Statewide tests on the role of MOC multiply

October 2, 2017

Based on a partnership with Urology Times, articles from the American Association of Clinical Urologists (AACU) provide updates on legislative processes and issues affecting urologists. We welcome your comments and suggestions. Contact the AACU government affairs office at 847-517-1050 or info@aacuweb.org for more information.

 

For years, many state medical boards, hospitals, and private payers have used specialty certification as a requirement for licensing, privileging, and network participation. Yet, through the years, "Community urologists in smaller group practices have found it more difficult to meet the administrative burden and afford the costs attributed to the recertification process," according to AACU President Charles McWilliams, MD.

Most urologists believe specialty certification is important. "Although imperfect, it is necessary to preserve the integrity of our profession," Dr. McWilliams said.

Grassroots sentiment concurs with this assessment, but a nearly equal number wish that maintenance of certification (MOC) be done away with, according to a number of studies, including a 2016 Urology Times survey that found 84% of urologists were dissatisfied with the current MOC process.

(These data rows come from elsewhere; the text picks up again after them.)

@[simp] theorem State.lowerThresh_cfg (s : State) : s.lowerThresh.cfg = s.cfg := by
  unfold State.lowerThresh; split <;> rfl
@[simp] theorem State.lowerThresh_rb (s : State) : s.lowerThresh.rb = s.rb := by
  unfold State.lowerThresh; split <;> rfl
@[simp] theorem State.lowerThresh_conf (s : State) : s.lowerThresh.conf = s.conf := by
  unfold State.lowerThresh; split <;> rfl
@[simp] theorem State.lowerThresh_ap (s : State) : s.lowerThresh.ap = s.ap := by
  unfold State.lowerThresh; split <;> rfl
@[simp] theorem State.lowerThresh_vram (s : State) : s.lowerThresh.vram = s.vram := by
  unfold State.lowerThresh; split <;> rfl
@[simp] theorem State.lowerThresh_comp (s : State) : s.lowerThresh.comp = s.comp := by
  unfold State.lowerThresh; split <;> rfl
@[simp] theorem State.lowerThresh_tex (s : State) : s.lowerThresh.tex = s.tex := by
  unfold State.lowerThresh; split <;> rfl
@[simp] theorem State.lowerThresh_bridgeEn (s : State) : s.lowerThresh.bridgeEn = s.bridgeEn := by
  unfold State.lowerThresh; split <;> rfl
@[simp] theorem State.lowerThresh_thpStage (s : State) : s.lowerThresh.thpStage = s.thpStage := by
  unfold State.lowerThresh; split <;> rfl
@[simp] theorem State.lowerThresh_thpRequest (s : State) : s.lowerThresh.thpRequest = s.thpRequest := by
  unfold State.lowerThresh; split <;> rfl
@[simp] theorem State.lowerThresh_thpGrant (s : State) : s.lowerThresh.thpGrant = s.thpGrant := by
  unfold State.lowerThresh; split <;> rfl
@[simp] theorem State.lowerThresh_cfEnabled (s : State) : s.lowerThresh.cfEnabled = s.cfEnabled := by
  unfold State.lowerThresh; split <;> rfl
@[simp] theorem State.lowerThresh_cfBottom (s : State) : s.lowerThresh.cfBottom = s.cfBottom := by
  unfold State.lowerThresh; split <;> rfl
@[simp] theorem State.lowerThresh_cfTop (s : State) : s.lowerThresh.cfTop = s.cfTop := by
  unfold State.lowerThresh; split <;> rfl
@[simp] theorem State.lowerThresh_cfThreshold (s : State) : s.lowerThresh.cfThreshold = s.cfThreshold := by
  unfold State.lowerThresh; split <;> rfl
@[simp] theorem State.lowerThresh_cfReadPtr (s : State) : s.lowerThresh.cfReadPtr = s.cfReadPtr := by
  unfold State.lowerThresh; split <;> rfl
@[simp] theorem State.lowerThresh_cfEntryCount (s : State) : s.lowerThresh.cfEntryCount = s.cfEntryCount := by
  unfold State.lowerThresh; split <;> rfl
@[simp] theorem State.lowerThresh_d2Busy (s : State) : s.lowerThresh.d2Busy = s.d2Busy := by
  unfold State.lowerThresh; split <;> rfl
@[simp] theorem State.lowerThresh_d3Busy (s : State) : s.lowerThresh.d3Busy = s.d3Busy := by
  unfold State.lowerThresh; split <;> rfl
@[simp] theorem State.lowerThresh_d3Batch (s : State) : s.lowerThresh.d3Batch = s.d3Batch := by
  unfold State.lowerThresh; split <;> rfl
@[simp] theorem State.lowerThresh_swapReq (s : State) : s.lowerThresh.swapReq = s.swapReq := by
  unfold State.lowerThresh; split <;> rfl
@[simp] theorem State.lowerThresh_swapPending (s : State) : s.lowerThresh.swapPending = s.swapPending := by
  unfold State.lowerThresh; split <;> rfl
@[simp] theorem State.lowerThresh_diags (s : State) : s.lowerThresh.diags = s.diags := by
  unfold State.lowerThresh; split <;> rfl
@[simp] theorem State.lowerThresh_events (s : State) : s.lowerThresh.events = s.events := by
  unfold State.lowerThresh; split <;> rfl
@[simp] theorem State.lowerThresh_reply (s : State) : s.lowerThresh.reply = s.reply := by
  unfold State.lowerThresh; split <;> rfl
@[simp] theorem State.lowerThresh_bus (s : State) : s.lowerThresh.bus = s.bus := by
  unfold State.lowerThresh; split <;> rfl

@[simp] theorem State.raiseThresh_cfThreshStatus (s : State) :
    s.raiseThresh.cfThreshStatus = (decide (s.cfThreshold ≤ s.cfEntryCount.toNat) || s.cfThreshStatus) := by
  unfold State.raiseThresh; split <;> simp [*]

@[simp] theorem State.lowerThresh_cfThreshStatus (s : State) :
    s.lowerThresh.cfThreshStatus = (!decide (s.cfEntryCount.toNat < s.cfThreshold) && s.cfThreshStatus) := by
  unfold State.lowerThresh; split <;> simp [*]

Lawmakers across the country began to respond to calls for an end to MOC in 2016. At the time, five states sought limits on the role of specialty certification in licensing, privileging, and reimbursement decisions. The American Board of Medical Specialties (ABMS) expressed "disappointment" with a law passed in Kentucky and affirmed its stance that "neither specialty nor subspecialty certification should be the sole determinant in granting and delineating the scope of a physician's clinical privileges."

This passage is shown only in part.